Start of SOURCE DATA

-- ==== Sys2Proof/Machine/Encoder.lean ====
section
/-! DEFINITION. The encode datapath and the meaning of ENCODE (42_encode.md R140 to R152), on the
internal registers of 10_state.md R48. -/

namespace Sys2Proof.Machine

/-- DBUF after a symbol is prepended (42_encode.md R140, R144). -/
def prependSymbol (b : Byte) (v : Vector Byte 13) : Vector Byte 13 :=
  Vector.ofFn fun i => if i.val = 0 then b else byteAt v (i.val - 1)

/-- The registers before the first iteration (42_encode.md R143): NEG and MAG from the value, DCNT
0. -/
def encodeStart (v : Int) (p : EncodePath) : EncodePath :=
  { p with neg := decide (v < 0), mag := BitVec.ofNat 63 v.natAbs, dcnt := 0 }

/-- One iteration of the digit extraction (42_encode.md R144). -/
def encodeIter (alpha : Vector Byte 36) (p : EncodePath) : EncodePath :=
  { p with
    dbuf := prependSymbol (byteAt alpha (p.mag.toNat % 36)) p.dbuf
    dcnt := p.dcnt + 1
    mag := BitVec.ofNat 63 (p.mag.toNat / 36) }

/-- "repeat ... until MAG == 0" (42_encode.md R140), at most `fuel` times. -/
def encodeLoop (alpha : Vector Byte 36) : Nat → EncodePath → EncodePath
  | 0, p => p
  | fuel + 1, p =>
    let q := encodeIter alpha p
    if q.mag = 0 then q else encodeLoop alpha fuel q

/-- The most iterations any magnitude of 63 bits takes (42_encode.md R144: D(m) ≤ 13; log 14). -/
def maxDigits : Nat := 13

/-- The output string S (42_encode.md R146). -/
def encodeString (p : EncodePath) : List Byte :=
  (if p.neg then [minusSign] else []) ++ p.dbuf.toList.take p.dcnt.toNat

/-- The end of every ENCODE: its result registers, then completion; the datapath registers are
unspecified from then on (42_encode.md R147, R148; log 8). -/
def finishEncode (s : State) (str : List Byte) (code : StatusCode) : State :=
  ((s.putEncodeResult str).releaseEncodePath).complete code

/-- ENCODE (42_encode.md R140). -/
def execEncode (s : State) : Host.Outcome State Fault Refusal :=
  if s.cfgValid = false then .next (finishEncode s [] .notConfigured)
  else if s64 s.valIn = -2 ^ 63 then .next (finishEncode s [] .encodeRange)
  else
    .next (finishEncode s
      (encodeString (encodeLoop s.actAlpha maxDigits (encodeStart (s64 s.valIn) s.encPath))) .ok)

end Sys2Proof.Machine
end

End of SOURCE DATA

* TASK TO CARRY OUT
Write out each line exactly, beginning at the one with "def finishEncode (s" and ending at the final line of the records above, with nothing added.

* TASK RESULT
def finishEncode (s : State) (str : List Byte) (code : StatusCode) : State :=
  ((s.putEncodeResult str).releaseEncodePath).complete code

/-- ENCODE (42_encode.md R140). -/
def execEncode (s : State) : Host.Outcome State Fault Refusal :=
  if s.cfgValid = false then .next (finishEncode s [] .notConfigured)
  else if s64 s.valIn = -2 ^ 63 then .next (finishEncode s [] .encodeRange)
  else
    .next (finishEncode s
      (encodeString (encodeLoop s.actAlpha maxDigits (encodeStart (s64 s.valIn) s.encPath))) .ok)

end Sys2Proof.Machine
end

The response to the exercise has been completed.